/-- R92, R94, R96: ENQL places a QUEUED leaf at NEXT and in the queue where the order puts it, and answers its id; where the
arena or the queue is full it raises AllocationError. -/
def Obligations.EnqlCreatesAndEnqueuesALeaf : Prop :=
  ∀ (s : State) (sym : Byte) (freq : Freq), s.FAULT = 0 →
    (s.NEXT.val = 511 ∨ 256 ≤ s.PQ.length → exec (.enql sym freq) s = .next (s.afterFault 0x02)) ∧
    (∀ id : NodeId, id.val = s.NEXT.val → s.PQ.length < 256 → s.QueueReadable →
      ∃ t, exec (.enql sym freq) s = .next t ∧ t.NEXT.val = s.NEXT.val + 1 ∧
        t.slot id = some ⟨sym, freq, none, .queued⟩ ∧ (∀ x, x ≠ id → t.slot x = s.slot x) ∧
        t.PQ = t.inserted s.PQ id ∧
        t = { s with NEXT := t.NEXT, N := t.N, PQ := t.PQ, rsp := s.rsp ++ [BitVec.ofNat 64 id.val] })

/-- R98: ENQ's checks in their order, and its effect on a HELD node. -/
def Obligations.EnqPutsAHeldNodeBack : Prop :=
  ∀ (s : State) (b : BitVec 9), s.FAULT = 0 →
    (s.NEXT.val ≤ b.toNat → exec (.enq b) s = .next (s.afterFault 0x16)) ∧
    (∀ (id : NodeId) (n : Node), id.val = b.toNat → id.val < s.NEXT.val → s.slot id = some n →
      (n.st ≠ .held → exec (.enq b) s = .next (s.afterFault 0x16)) ∧
      (n.st = .held → 256 ≤ s.PQ.length → exec (.enq b) s = .next (s.afterFault 0x02)) ∧
      (n.st = .held → s.PQ.length < 256 → s.QueueReadable →
        ∃ t, exec (.enq b) s = .next t ∧ t.slot id = some { n with st := .queued } ∧
          (∀ x, x ≠ id → t.slot x = s.slot x) ∧ t.PQ = t.inserted s.PQ id ∧
          t = { s with N := t.N, PQ := t.PQ, rsp := s.rsp ++ [0] }))

/-- R100: DEQ removes the front, which is the minimum, tags it HELD and answers it; on an empty queue EmptyQueueError. -/
def Obligations.DeqRemovesTheMinimum : Prop :=
  ∀ s : State, s.FAULT = 0 →
    (s.PQ = [] → exec .deq s = .next (s.afterFault 0x03)) ∧
    (∀ id rest, s.PQ = id :: rest →
      (s.Inv → ∀ e ∈ rest, s.Before id e ∧ s.freqOf id ≤ s.freqOf e) ∧
      ∃ t, exec .deq s = .next t ∧ t.PQ = rest ∧ t.slot id = (s.slot id).map (fun n => { n with st := .held }) ∧
        (∀ x, x ≠ id → t.slot x = s.slot x) ∧
        t = { s with N := t.N, PQ := t.PQ, rsp := s.rsp ++ [BitVec.ofNat 64 id.val] })

/-- R98 ("After DEQ then ENQ of the same node the queue is exactly what it was"), R102. -/
def Obligations.DeqThenEnqRestoresTheState : Prop :=
  ∀ (s : State) (id : NodeId) (rest : List NodeId), s.Inv → s.FAULT = 0 → s.PQ = id :: rest →
    ∃ t u, exec .deq s = .next t ∧ exec (.enq (BitVec.ofNat 9 id.val)) t = .next u ∧ u = { s with rsp := u.rsp }

/-- R102: the queue is a function of the nodes alone. -/
def Obligations.QueueIsAFunctionOfTheNodes : Prop :=
  ∀ s t : State, s.Inv → t.Inv → s.N = t.N → s.PQ = t.PQ

/-- R22, R98 ("the only way a node becomes HELD is DEQ"): after any other command a HELD node was HELD before. -/
def Obligations.NodesBecomeHeldOnlyByDeq : Prop :=
  ∀ (i : Instr) (s t : State) (id : NodeId) (n : Node), exec i s = .next t → i ≠ .deq → t.slot id = some n →
    n.st = .held → s.slot id = some n

/-! ### Tree builder (42_tree_builder.md) -/

/-- R106, R107: MERGE's checks in their order, and its effect. -/
def Obligations.MergeJoinsTheTwoSmallest : Prop :=
  ∀ s : State, s.FAULT = 0 →
    (s.PQ.length < 2 → exec .merge s = .next (s.afterFault 0x03)) ∧
    (2 ≤ s.PQ.length → s.NEXT.val = 511 → exec .merge s = .next (s.afterFault 0x02)) ∧
    (∀ (x y : NodeId) (rest : List NodeId) (nx ny : Node) (p : NodeId), s.PQ = x :: y :: rest → s.slot x = some nx →
      s.slot y = some ny → p.val = s.NEXT.val →
      (2 ^ 32 ≤ nx.frequency.toNat + ny.frequency.toNat → exec .merge s = .next (s.afterFault 0x15)) ∧
      (nx.frequency.toNat + ny.frequency.toNat < 2 ^ 32 → s.QueueReadable →
        ∃ t np, exec .merge s = .next t ∧ t.NEXT.val = s.NEXT.val + 1 ∧
          t.slot p = some np ∧ np.character = 0 ∧ np.children = some (x, y) ∧ np.st = .queued ∧
          np.frequency.toNat = nx.frequency.toNat + ny.frequency.toNat ∧
          (∀ id, id ≠ p → t.slot id =
            if id = x ∨ id = y then (s.slot id).map (fun n => { n with st := .child }) else s.slot id) ∧
          t.PQ = t.inserted rest p ∧
          t = { s with NEXT := t.NEXT, N := t.N, PQ := t.PQ, rsp := s.rsp ++ [BitVec.ofNat 64 p.val] }))

/-- R108: in every internal node left is before right, over every step, and so has no larger frequency. -/
def Obligations.StepKeepsChildrenInOrder : Prop :=
  ∀ s t : State, s.Inv → s.ChildrenInOrder → step s = .next t →
    t.ChildrenInOrder ∧
    ∀ p n l r, t.slot p = some n → n.children = some (l, r) → t.freqOf l ≤ t.freqOf r

/-- R109, R110, R111: BUILD with a tree already there, with an empty queue, and with one entry. -/
def Obligations.BuildCornerCases : Prop :=
  ∀ s : State, s.FAULT = 0 →
    (s.ROOT ≠ none → exec .build s = .next (s.afterFault 0x11)) ∧
    (s.ROOT = none → s.PQ = [] →
      exec .build s = .next { s with BUILT := true, rsp := s.rsp ++ [0x00000000000001FF] }) ∧
    (∀ r, s.ROOT = none → s.PQ = [r] →
      ∃ t, exec .build s = .next t ∧ t.slot r = (s.slot r).map (fun n => { n with st := .root }) ∧
        (∀ x, x ≠ r → t.slot x = s.slot x) ∧
        t = { s with N := t.N, PQ := [], ROOT := some r, BUILT := true, rsp := s.rsp ++ [BitVec.ofNat 64 r.val] })

/-- R109: with two entries or more BUILD is a merge step and then BUILD; a merge step that faults ends it, with what the
steps before did. -/
def Obligations.BuildIsMergesAndADrain : Prop :=
  ∀ s t : State, s.FAULT = 0 → s.ROOT = none → 2 ≤ s.PQ.length → exec .merge s = .next t →
    (t.FAULT = 0 → exec .build s = exec .build { t with rsp := s.rsp }) ∧
    (t.FAULT ≠ 0 → exec .build s = .next t)

/-- R105, R109, R112: from m ≥ 1 entries, leaves or internal nodes, where the arena has room and the frequencies sum below
2^32, BUILD makes one tree of all the trees they name: m − 1 new internal nodes, the root's frequency the sum, exactly the
leaves of those trees; when the entries are leaves, exactly those leaves and m − 1 internal nodes. -/
def Obligations.BuildMakesOneTree : Prop :=
  ∀ s : State, s.Inv → s.FAULT = 0 → s.ROOT = none → s.PQ ≠ [] → s.NEXT.val + (s.PQ.length - 1) ≤ 511 →
    s.queueTotal < 2 ^ 32 →
    ∃ t r n tr, exec .build s = .next t ∧ t.ROOT = some r ∧ t.BUILT = true ∧ t.PQ = [] ∧
      t.NEXT.val = s.NEXT.val + (s.PQ.length - 1) ∧ t.slot r = some n ∧ n.st = .root ∧
      n.frequency.toNat = s.queueTotal ∧ t.TreeAt r tr ∧
      (∀ trees, List.Forall₂ s.TreeAt s.PQ trees → List.Perm tr.leaves (trees.flatMap CodeTree.leaves) ∧
        tr.internals = (trees.map CodeTree.internals).sum + (s.PQ.length - 1)) ∧
      (∀ chars, s.QueueOfLeaves chars → List.Perm tr.leaves chars ∧ tr.internals = s.PQ.length - 1) ∧
      t = { s with NEXT := t.NEXT, N := t.N, PQ := [], ROOT := some r, BUILT := true,
                   rsp := s.rsp ++ [BitVec.ofNat 64 r.val] }

/-- R114: the tree BUILD makes of leaves with distinct byte values has the least sum of frequency times depth among all
binary trees with these leaves. The same against all binary prefix codes, and for every tie-break: CodeTableIsOptimal and
CodeIsOptimalForEveryTieBreak. -/
def Obligations.BuildIsOptimal : Prop :=
  ∀ (s t : State) (r : NodeId) (tr other : CodeTree) (chars : List Byte) (weight : Byte → Nat),
    s.Inv → s.FAULT = 0 → s.ROOT = none → s.QueueOfLeaves chars → chars.Nodup → s.QueueWeights weight →
    exec .build s = .next t → t.ROOT = some r → t.TreeAt r tr → List.Perm other.leaves chars →
    tr.cost weight ≤ other.cost weight

/-! ### Tree serializer (43_tree_serializer.md) -/

/-- R122, R123, R124: SER with the sink closed, with no tree, and with a tree: the postorder marker bits are accepted, most
significant first, and their number answered. -/
def Obligations.SerWritesThePostorderBits : Prop :=
  ∀ s : State, s.FAULT = 0 →
    (s.OPEN = false → exec .ser s = .next (s.afterFault 0x12)) ∧
    (s.OPEN = true → s.ROOT = none → exec .ser s = .next { s with rsp := s.rsp ++ [0] }) ∧
    (∀ r tr, s.OPEN = true → s.ROOT = some r → s.TreeAt r tr → tr.depth ≤ 255 →
      ∃ t, exec .ser s = .next t ∧ t.acceptedBits = s.acceptedBits ++ tr.postorder ∧
        t.NBITS.val = (s.NBITS.val + tr.postorder.length) % 8 ∧ (s.AccClean → t.AccClean) ∧
        (∃ bytes : List Byte, t.OUT = s.OUT ++ bytes.map .byte) ∧
        t = { s with ACC := t.ACC, NBITS := t.NBITS, OUT := t.OUT,
                     rsp := s.rsp ++ [responseWord 0 0 (BitVec.ofNat 32 (10 * tr.leaves.length - 1))] })

/-- R126: from the number of leaves and the bits SER wrote, one pass with a stack gives the tree back. -/
def Obligations.SerializedTreeRoundTrips : Prop :=
  ∀ (s : State) (r : NodeId) (tr : CodeTree), s.FAULT = 0 → s.OPEN = true → s.ROOT = some r → s.TreeAt r tr →
    tr.depth ≤ 255 →
    ∃ t bits, exec .ser s = .next t ∧ t.acceptedBits = s.acceptedBits ++ bits ∧
      ∀ after, rebuild tr.leaves.length (tr.leaves.length - 1) [] (bits ++ after) = some (tr, after)

/-- R151: SER equals one WBITS 1,1 and one WBITS c,8 per leaf and one WBITS 0,1 per internal node, in traversal order; EMIT
equals WBITS of successive slices of the code from its most significant end. -/
def Obligations.SerAndEmitEqualWbits : Prop :=
  (∀ (s : State) (r : NodeId) (tr : CodeTree), s.FAULT = 0 → s.OPEN = true → s.ROOT = some r → s.TreeAt r tr →
    tr.depth ≤ 255 →
    ∃ t u, exec .ser s = .next t ∧ execAll tr.wbits s = .next u ∧ u = { t with rsp := u.rsp }) ∧
  (∀ (s : State) (sym : Byte) (slices : List (List Bool)), s.FAULT = 0 → s.OPEN = true → (s.code sym).len ≠ 0 →
    GranuleSlices slices →
    slices.flatten = (List.range (s.code sym).len.toNat).reverse.map (fun k => (s.code sym).bits.toNat.testBit k) →
    ∃ t u, exec (.emit sym) s = .next t ∧ execAll (sliceGranules slices) s = .next u ∧ u = { t with rsp := u.rsp })

/-! ### Encoding table (44_encoding_table.md) -/

/-- R132, R133, R134: MKTAB without a tree and with one: every entry is the path number and length of the leaf visited last
that carries the byte value, (0, 1) for the single leaf, (0, 0) without a leaf; the answer is how many are used. -/
def Obligations.MktabBuildsTheTable : Prop :=
  ∀ s : State, s.FAULT = 0 →
    (s.ROOT = none → ∃ t, exec .mktab s = .next t ∧ (∀ sym, t.code sym = ⟨0, 0⟩) ∧
      t = { s with CODE := t.CODE, rsp := s.rsp ++ [0] }) ∧
    (∀ r tr, s.ROOT = some r → s.TreeAt r tr → tr.depth ≤ 255 →
      ∃ t, exec .mktab s = .next t ∧
        (∀ sym, (t.code sym).bits.toNat = (tr.codeOf sym).1 ∧ (t.code sym).len.toNat = (tr.codeOf sym).2) ∧
        t = { s with CODE := t.CODE, rsp := s.rsp ++ [BitVec.ofNat 64 tr.leaves.dedup.length] })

☆ ☆ ☆ ☆

# TASK TO COMPLETE
Among the lines of the material, find those holding the word "internals" and return them.

# RESULT
        tr.internals = (trees.map CodeTree.internals).sum + (s.PQ.length - 1)) ∧
      (∀ chars, s.QueueOfLeaves chars → List.Perm tr.leaves chars ∧ tr.internals = s.PQ.length - 1) ∧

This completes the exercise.